The Israel Antiquities Authority, an Israeli governmental research team dedicated to the excavation and conservation of worldwide Jewry, recently uncovered an incredible if excruciating piece of Holocaust history near Vilnius, Lithuania: an escape tunnel.

According to JTA, the Antiquities Authority, along with the help of the University of Hartford, geophysicists from global advisory firm Advisian, the Vilna Gaon State Jewish Museum, and PBS, discovered a tunnel used by Lithuanian Jews to escape the Ponar forest massacre, when 100,000 people—70,000 of whom were Jews—were shot and thrown into pits over a period of four years.

As the Red Army approached in 1943, remaining Nazi units forced prisoners from the Stutthoff concentration camp to begin digging up the corpses and burn them, in order to erase evidence of the atrocities. Knowing that they would be killed after completing their gruesome task, the prisoners began to devise a plan to escape.

At night the prisoners, whose legs were shackled, were held in a deep pit previously used for the execution of Vilnius Jews. During the day they worked to hide the mass graves and burn the corpses.

Some of the workers decided to escape by digging a tunnel from the pit that was their prison. For three months they dug using only spoons and their hands.

On the night of  April, 15, 1944, the prisoners cut their leg shackles with a nail file, and 40 of them crawled through the narrow tunnel. They were quickly discovered by the guards and many were shot. Some 15 managed to cut the fence of the camp and escape into the forest. Eleven reached the partisan forces and survived the war.

The existence of the tunnel has been known to researchers for years, but years of searching had proved fruitless. With its discovery, PBS’s series Nova is creating a documentary that’s slated to air in 2017. A preview can be watched here.

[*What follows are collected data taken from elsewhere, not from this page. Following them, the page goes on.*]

/-- R143: a service, of whatever priority, keeps every device from being selected. -/
theorem selectDefault_of_inService {ch : Chain} {j : Position} (hj : ch.dev j = .inService) :
    selectDefault ch = none := by
  refine Option.eq_none_iff_forall_ne_some.mpr fun k hk => ?_
  obtain ⟨hnone, -⟩ := selectDefault_eq_some.mp hk
  exact hnone j hj

theorem selectDefault_of_none_inService {ch : Chain} (h : ∀ j : Position, ch.dev j ≠ .inService) :
    selectDefault ch = leastIn .pending ch := by
  simp [selectDefault, leastIn_eq_none.mpr h]

/-- Settles O28: with none in service the presenter is the least pending position (R32). -/
theorem presenterIsLeastPending : Obligations.PresenterIsLeastPending := by
  intro s hpol
  have hpres : presenter s = selectDefault s.chain := ackSelect_of_defaultVector hpol
  rw [hpres]
  refine ⟨hpres, fun ⟨j, hj⟩ => selectDefault_of_inService hj, fun hnone => ?_⟩
  rw [selectDefault_of_none_inService hnone]
  exact ⟨fun _ => leastIn_eq_some, leastIn_eq_none⟩

/-- Settles O29: R146's search, position by position. -/
theorem preemptingSelection : Obligations.PreemptingSelection := by
  intro s hpol
  have hsel : ackSelect s = selectPreempt s.chain := by simp only [ackSelect, presenter, hpol]
  exact ⟨rfl, fun _ => hsel ▸ selectPreempt_eq_some⟩

/-! ### The request line -/

/-- R31: the line is low exactly when every device is idle. -/
theorem intLine_eq_false_iff {s : State} : intLine s = false ↔ ∀ k : Position, s.chain.dev k = .idle := by
  rw [← Bool.not_eq_true, intLine_iff, not_exists]
  refine forall_congr' fun k => ?_
  cases s.chain.dev k <;> simp

theorem intLine_eq_true_of_not_idle {s : State} {k : Position} (h : s.chain.dev k ≠ .idle) :
    intLine s = true := by
  rw [← Bool.not_eq_false, intLine_eq_false_iff]
  exact fun hidle => h (hidle k)

/-- Where a transaction leaves its own device idle, the others alone hold the line. -/
theorem intLine_eq_false_iff_others {s t : State} {p : Position} (hp : t.chain.dev p = .idle)
    (hsame : ∀ j : Position, j ≠ p → t.chain.dev j = s.chain.dev j) :
    intLine t = false ↔ ∀ j : Position, j ≠ p → s.chain.dev j = .idle := by
  rw [intLine_eq_false_iff]
  refine ⟨fun h j hj => hsame j hj ▸ h j, fun h j => ?_⟩
  by_cases hj : j = p
  · rw [hj, hp]
  · rw [hsame j hj, h j hj]

theorem intLine_raiseRequest (p : Position) (s : State) : intLine (raiseRequest p s) = true := by
  refine intLine_eq_true_of_not_idle (k := p) ?_
  by_cases h : s.chain.dev p = .idle <;> simp [h]

/-- The acknowledged device holds the line before, pending, and after, in service. -/
theorem intLine_acknowledge (s : State) : intLine (acknowledge s) = intLine s := by
  rcases acknowledge_cases s with ⟨k, hsel, hpend, -⟩ | ⟨-, ht⟩
  · have hbefore : intLine s = true := intLine_eq_true_of_not_idle (k := k) (by simp [hpend])
    have hafter : intLine (enterService k s) = true := intLine_eq_true_of_not_idle (k := k) (by simp)
    rw [acknowledge_of_ackSelect_some hsel, hbefore, hafter]
  · rw [ht]
    rfl

theorem dropRequest_dev_self {p : Position} {s : State} (h : s.chain.dev p ≠ .inService) :
    (dropRequest p s).chain.dev p = .idle := by
  rw [dropRequest_dev]
  cases hd : s.chain.dev p with
  | inService => exact absurd hd h
  | _ => simp

/-- Settles O36: the device of each transaction ends up holding the line or idle, and no other moves. -/
theorem requestLineAfterChainTransactions : Obligations.RequestLineAfterChainTransactions := by
  intro p s t
  refine ⟨fun h => ?_, fun h => ?_, fun h hd => ?_, fun h j hj hmin => ?_⟩
  · obtain ⟨hp, -⟩ := admitPosition_eq_next.mp (show execRaise _ s = .next t from h)
    cases (exec_raise_position hp p).symm.trans h
    exact intLine_raiseRequest p s
  · obtain ⟨hp, -⟩ := inRunning_eq_next.mp h
    cases (exec_iack hp).symm.trans h
    exact intLine_acknowledge s
  · obtain ⟨hp, -⟩ := admitPosition_eq_next.mp (show execWithdraw _ s = .next t from h)
    cases (exec_withdraw_position hp p).symm.trans h
    exact intLine_eq_false_iff_others (dropRequest_dev_self hd) fun i hi => by simp [hi]
  · obtain ⟨hp, -⟩ := inRunning_eq_next.mp h
    cases (exec_reti_least hp hj hmin).symm.trans h
    exact intLine_eq_false_iff_others (by simp) fun i hi => by simp [hi]

/-! ### The priority law -/

/-- Two requests in either order leave the same devices pending. -/
theorem raiseRequest_chain_comm {j k : Position} (hjk : j ≠ k) (s : State) :
    (raiseRequest j (raiseRequest k s)).chain = (raiseRequest k (raiseRequest j s)).chain := by
  refine Chain.ext fun i => ?_
  simp only [raiseRequest_dev]
  by_cases hij : i = j
  · subst hij
    simp [hjk, hjk.symm]
  · simp [hij, hjk, hjk.symm]

theorem raiseRequest_raiseRequest_frame (j k : Position) (s : State) :
    raiseRequest j (raiseRequest k s) = { s with chain := (raiseRequest j (raiseRequest k s)).chain } :=
  (raiseRequest_frame j _).trans
    (congrArg (fun u : State => { u with chain := (raiseRequest j (raiseRequest k s)).chain })
      (raiseRequest_frame k s))

/-- Two requests commute. -/
theorem raiseRequest_comm {j k : Position} (hjk : j ≠ k) (s : State) :
    raiseRequest j (raiseRequest k s) = raiseRequest k (raiseRequest j s) := by
  rw [raiseRequest_raiseRequest_frame j, raiseRequest_raiseRequest_frame k, raiseRequest_chain_comm hjk]

theorem raiseRequest_dev_self {p : Position} {s : State} (h : s.chain.dev p ≠ .inService) :
    (raiseRequest p s).chain.dev p = .pending := by
  rw [raiseRequest_dev]
  cases hd : s.chain.dev p with
  | inService => exact absurd hd h
  | _ => simp

theorem raiseRequest_phase (k : Position) (s : State) : (raiseRequest k s).phase = s.phase := by
  rw [raiseRequest_frame]

section
variable {s : State} (hpol : s.cfg.nestedAck = .defaultVector)
include hpol

theorem ackSelect_eq_none_of_inService {j : Position} (hj : s.chain.dev j = .inService) :
    ackSelect s = none :=
  (ackSelect_of_defaultVector hpol).trans (selectDefault_of_inService hj)

theorem ackSelect_eq_some_of_least {k : Position} (hnone : ∀ j : Position, s.chain.dev j ≠ .inService)
    (hk : s.chain.dev k = .pending) (hmin : ∀ j : Position, j < k → s.chain.dev j ≠ .pending) :
    ackSelect s = some k :=
  (ackSelect_of_defaultVector hpol).trans (selectDefault_eq_some.mpr ⟨hnone, hk, hmin⟩)

end

/-- R149's first acknowledge: of two pending devices CTC1. -/
theorem ackSelect_of_both_pending {s : State} (hpol : s.cfg.nestedAck = .defaultVector)
    (h0 : s.chain.dev 0 = .pending) (h1 : s.chain.dev 1 = .pending) : ackSelect s = some 0 :=
  ackSelect_eq_some_of_least hpol (Fin.forall_fin_two.mpr ⟨by simp [h0], by simp [h1]⟩) h0
    fun j hj => absurd hj j.not_lt_zero

/-- R149's last acknowledge: SIO, with CTC1 idle again. -/
theorem ackSelect_of_sio_pending {s : State} (hpol : s.cfg.nestedAck = .defaultVector)
    (h0 : s.chain.dev 0 = .idle) (h1 : s.chain.dev 1 = .pending) : ackSelect s = some 1 :=
  ackSelect_eq_some_of_least hpol (Fin.forall_fin_two.mpr ⟨by simp [h0], by simp [h1]⟩) h1
    (Fin.forall_fin_two.mpr ⟨by simp [h0], fun h => absurd h (lt_irrefl _)⟩)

Dr. Jon Seligman of the Israel Antiquities Authority, who’s leading the archaeological dig with University of Hartford Professor of Jewish History Richard Freund, said:  “As an Israeli whose family originated in Lithuania, I was reduced to tears on the discovery of the escape tunnel at Ponar. This discovery is a heartwarming witness to the victory of hope over desperation. The exposure of the tunnel enables us to present, not only the horrors of the Holocaust, but also the yearning for life.”